Things to keep in mind when writing tests

So you're convinced that testing is a good idea and want to write some tests! Here are some things to keep in mind as you do so.

Test code is still code

Just like production code, test code will be read and maintained by other engineers. It should be just as understandable as production code – documentation is still important! Writing descriptive test names makes it easier for other engineers (and your future self) to understand what's being tested. Try to name tests with a structure similar to test_{expected behavior}_for_{scenario}, such as the example mentioned above (test_returns_404_for_deleted_request).

Test code should be simple

When working in a complex code base, tests will often require a decent amount of "set up" code. Break out common setup into helper methods, and leave test methods as simple as possible. A short test_ method lets the reader of the code focus on what's specific to that test.
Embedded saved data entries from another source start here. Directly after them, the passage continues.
-- ==== Sys2Proof/Machine/Messages.lean ====
section
/-! DEFINITION. Command sequences that software is made of: the expansion of the pseudo-instructions
(30_encoding.md R72), the message protocols (70_reset_and_hazards.md R184, R185, R192) with the host's
duty at the end of a conversion (60_exceptions.md R161), and the assembler's output for a line (R71). -/

namespace Sys2Proof.Machine

/-- R72 `CK.HRP`: the streaming form of `expand_prefix`; every byte is sent twice (R184). -/
def hrpCommands (hrp : List Byte) : List Instr :=
  hrp.map .ckHrph ++ [.ckSym 0#5] ++ hrp.map .ckHrpl

/-- R184: the commands that create a checksum. The host sends no padding zeros. -/
def createMessage (hrp : List Byte) (data : List Sym5) (var : Variant) : List Instr :=
  [.ckInit] ++ hrpCommands hrp ++ data.map .ckSym ++ [.ckGen var]

/-- R185: the commands that verify a string, checksum symbols included in the data. -/
def verifyMessage (hrp : List Byte) (dataWithChecksum : List Sym5) : List Instr :=
  [.ckInit] ++ hrpCommands hrp ++ dataWithChecksum.map .ckSym ++ [.ckVfy]

/-- R119, R192: the commands of one conversion. -/
def convertMessage (data : List Byte) (fromBits toBits : Width) (pad : Bool) : List Instr :=
  [.cvCfg pad (BitVec.ofNat 4 fromBits.val) (BitVec.ofNat 4 toBits.val)]
    ++ data.map .cvPush ++ [.cvEnd]

/-- R161, R188, R192: what the host makes of the answers to one conversion: every valid group, in order,
when all are OK; otherwise the error that the first failed answer reports, with every group discarded.
`none` when the conversion was not carried out at all (a FATAL, ILLEGAL_CMD or SEQ_ERROR answer). -/
def conversionResult (answers : List Response) : Option ConvertResult :=
  match answers.find? fun r => r.status != .ok with
  | none => some (.ok (answers.flatMap validGroups))
  | some r =>
    match r.status with
    | .invalidInputValue => some (.invalidInputValue r.errval)
    | .invalidPadding => some .invalidPadding
    | .ok => none
    | .fatal => none
    | .illegalCmd => none
    | .seqError => none

/-- R71, R72: the commands of an assembler line whose operands are in range. -/
def expandLine : AsmLine → List Instr
  | .nop => [.nop]
  | .ckInit => [.ckInit]
  | .ckSym sym => [.ckSym (BitVec.ofNat 5 sym)]
  | .ckHrph byte => [.ckHrph (BitVec.ofNat 8 byte)]
  | .ckHrpl byte => [.ckHrpl (BitVec.ofNat 8 byte)]
  | .ckGen var => [.ckGen var]
  | .ckVfy => [.ckVfy]
  | .ckRd => [.ckRd]
  | .cvCfg fromBits toBits pad => [.cvCfg pad (BitVec.ofNat 4 fromBits) (BitVec.ofNat 4 toBits)]
  | .cvPush byte => [.cvPush (BitVec.ofNat 8 byte)]
  | .cvEnd => [.cvEnd]
  | .ckSep => [.ckSym 0#5]
  | .ckHrp bytes => hrpCommands (bytes.map (BitVec.ofNat 8))
  | .ckData syms => syms.map fun v => .ckSym (BitVec.ofNat 5 v)
  | .cvData bytes => bytes.map fun v => .cvPush (BitVec.ofNat 8 v)

/-- R71: the words of an assembler line. The assembler refuses an operand outside its range. -/
def assembleLine (l : AsmLine) : Option (List CmdWord) :=
  if l.wellFormed then some ((expandLine l).map encode) else none

end Sys2Proof.Machine
end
Similarly, test code should be as linear as possible – as a rule of thumb, try to limit the amount of indentation in a test. if statements, for or while loops, and other control flow add complexity to your test code, and should generally be avoided [0].

Tests should focus on functionality, not implementation details

It's tempting to want to write tests that check every little bit of how your code works. Tests that focus on implementation as opposed to functionality can slow down future engineers. If your code exposes some set of public methods, those are the methods that should be tested; not the way that those methods actually work under the hood. For example, if a class stores some state in a heap, a user of that class shouldn't need to know that. If that class is refactored to use an array instead, your tests shouldn't fail!

A "Change-detector" test is another example of a well-intentioned test that makes your code more difficult to work with in the future. Avoid testing how your code works, and instead focus on what functionality your code provides.

Dependencies should be injected

We love dependency injection here at Thumbtack [1]. There are quite a few reasons to use dependency injection, but let’s consider its benefits for testing with a simple example. Say your code sometimes [2] triggers the sending of an email to a user – in testing, we definitely don't want a real email to be sent! Injecting the dependency of an "email sender" allows us to write a test that ensures our code would send an email in production code, but doesn't actually do so in our test. Creating a “test double” to use instead of a real email sender enables us to verify the functionality of the class we are testing. In this case, we’ll create a “stub” email sender that stores the emails it has “sent”, and check its state after our code has run [3].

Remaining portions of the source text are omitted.